Impõe-se distinguir, conforme a Sociedade Brasileira de Cirurgia Plástica (SBCP), a cirurgia reparadora, cujo desígnio precípuo é restaurar a função e aproximar da normalidade estruturas corporais alteradas, da cirurgia estética, que visa primariamente aprimorar a aparência para além dos parâmetros funcionais. Desqualificar como “estéticos” procedimentos indicados para aliviar dor, prevenir infecções ou restabelecer mobilidade equivale a negar a finalidade terapêutica e restauradora intrínseca a esses atos médicos. Essa vocação fundamentalmente reparadora evidencia-se na própria história da especialidade. Mormente forjada em contextos de necessidade premente, a cirurgia plástica moderna foi catalisada pelas devastadoras lesões faciais da Primeira Guerra Mundial – as trágicas “Gueules Cassées” –, consolidando-se sob pioneiros como Sir Harold Gillies. Sua célebre síntese – ‘a cirurgia reparadora é uma tentativa de retornar o paciente à normalidade; a cirurgia estética, uma tentativa de ultrapassar a normalidade’ – plasma a essência nascida da urgência em restaurar a integridade: devolver função e dignidade, não meramente embelezar.
Pacientes com lipedema ou com sequelas pós-bariátricas enfrentam, frequentemente, uma dupla invisibilidade. A primeira é social: a dor crônica, as limitações funcionais severas e o impacto psicossocial são minimizados ou estigmatizados por não se alinharem ao ideal estético celebrado na cultura digital. A segunda invisibilidade é jurídico-administrativa: procedimentos médicos necessários são classificados como “estéticos” pelas operadoras e, consequentemente, negados. Diante dessa recusa, não raro recorrem ao Judiciário, instância que perscrutará a necessidade de tutela do direito invocado.
A justificativa recorrente das operadoras para a negativa ancora-se na alegação de finalidade exclusivamente estética, invocando a cláusula de exclusão do Art. 10, II, da Lei 9.656/98. Essa leitura sistematicamente ignora a natureza terapêutica desses procedimentos, mesmo diante de normativos como a Resolução Normativa 465/2021 da ANS (e suas atualizações posteriores, impactadas pela Lei 14.454/2022), colocando o paciente em extrema vulnerabilidade.

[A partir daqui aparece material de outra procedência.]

/-! ## Fields that an update leaves alone -/

@[simp] theorem State.post_pending (n : Notice) : (s.post n).pending = s.pending := rfl
@[simp] theorem State.post_clock (n : Notice) : (s.post n).clock = s.clock := rfl
@[simp] theorem State.post_freeCount (n : Notice) : (s.post n).freeCount = s.freeCount := rfl
@[simp] theorem State.post_straps (n : Notice) : (s.post n).straps = s.straps := rfl
@[simp] theorem State.post_ht (n : Notice) : (s.post n).ht = s.ht := rfl
@[simp] theorem State.post_tb (n : Notice) : (s.post n).tb = s.tb := rfl
@[simp] theorem State.post_ss (n : Notice) : (s.post n).ss = s.ss := rfl
@[simp] theorem State.post_sb (n : Notice) : (s.post n).sb = s.sb := rfl
@[simp] theorem State.post_se (n : Notice) : (s.post n).se = s.se := rfl
@[simp] theorem State.post_mc (n : Notice) : (s.post n).mc = s.mc := rfl
@[simp] theorem State.post_pu (n : Notice) : (s.post n).pu = s.pu := rfl
@[simp] theorem State.post_tq (n : Notice) : (s.post n).tq = s.tq := rfl
@[simp] theorem State.post_pt (n : Notice) : (s.post n).pt = s.pt := rfl
@[simp] theorem State.post_pc (n : Notice) : (s.post n).pc = s.pc := rfl
@[simp] theorem State.post_ld (n : Notice) : (s.post n).ld = s.ld := rfl
@[simp] theorem State.post_lc (n : Notice) : (s.post n).lc = s.lc := rfl

@[simp] theorem State.postOnce_pending (n : Notice) : (s.postOnce n).pending = s.pending := rfl
@[simp] theorem State.postOnce_clock (n : Notice) : (s.postOnce n).clock = s.clock := rfl
@[simp] theorem State.postOnce_freeCount (n : Notice) : (s.postOnce n).freeCount = s.freeCount := rfl
@[simp] theorem State.postOnce_straps (n : Notice) : (s.postOnce n).straps = s.straps := rfl
@[simp] theorem State.postOnce_ht (n : Notice) : (s.postOnce n).ht = s.ht := rfl
@[simp] theorem State.postOnce_tb (n : Notice) : (s.postOnce n).tb = s.tb := rfl
@[simp] theorem State.postOnce_ss (n : Notice) : (s.postOnce n).ss = s.ss := rfl
@[simp] theorem State.postOnce_sb (n : Notice) : (s.postOnce n).sb = s.sb := rfl
@[simp] theorem State.postOnce_se (n : Notice) : (s.postOnce n).se = s.se := rfl
@[simp] theorem State.postOnce_mc (n : Notice) : (s.postOnce n).mc = s.mc := rfl
@[simp] theorem State.postOnce_pu (n : Notice) : (s.postOnce n).pu = s.pu := rfl
@[simp] theorem State.postOnce_tq (n : Notice) : (s.postOnce n).tq = s.tq := rfl
@[simp] theorem State.postOnce_pt (n : Notice) : (s.postOnce n).pt = s.pt := rfl
@[simp] theorem State.postOnce_pc (n : Notice) : (s.postOnce n).pc = s.pc := rfl
@[simp] theorem State.postOnce_ld (n : Notice) : (s.postOnce n).ld = s.ld := rfl
@[simp] theorem State.postOnce_lc (n : Notice) : (s.postOnce n).lc = s.lc := rfl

O lipedema, classificado na CID-11 como EF02.2, é uma condição crônica que provoca dor, limitações funcionais e edema progressivo. A lipoaspiração linfopreservadora, reconhecida como terapia eficaz pela comunidade médica após a falha do tratamento conservador, não busca primariamente a estética, mas o alívio funcional e a prevenção de complicações incapacitantes. Similarmente, as cirurgias reparadoras pós-bariátricas — como abdominoplastia e braquioplastia — são etapas essenciais para restabelecer mobilidade, prevenir infecções e reintegrar o paciente socialmente. A lógica do Tema 1069 do Superior Tribunal de Justiça (STJ), que reconhece a obrigatoriedade de custeio dessas cirurgias como continuidade do tratamento da obesidade, deveria nortear a análise, mas ainda encontra resistência administrativa.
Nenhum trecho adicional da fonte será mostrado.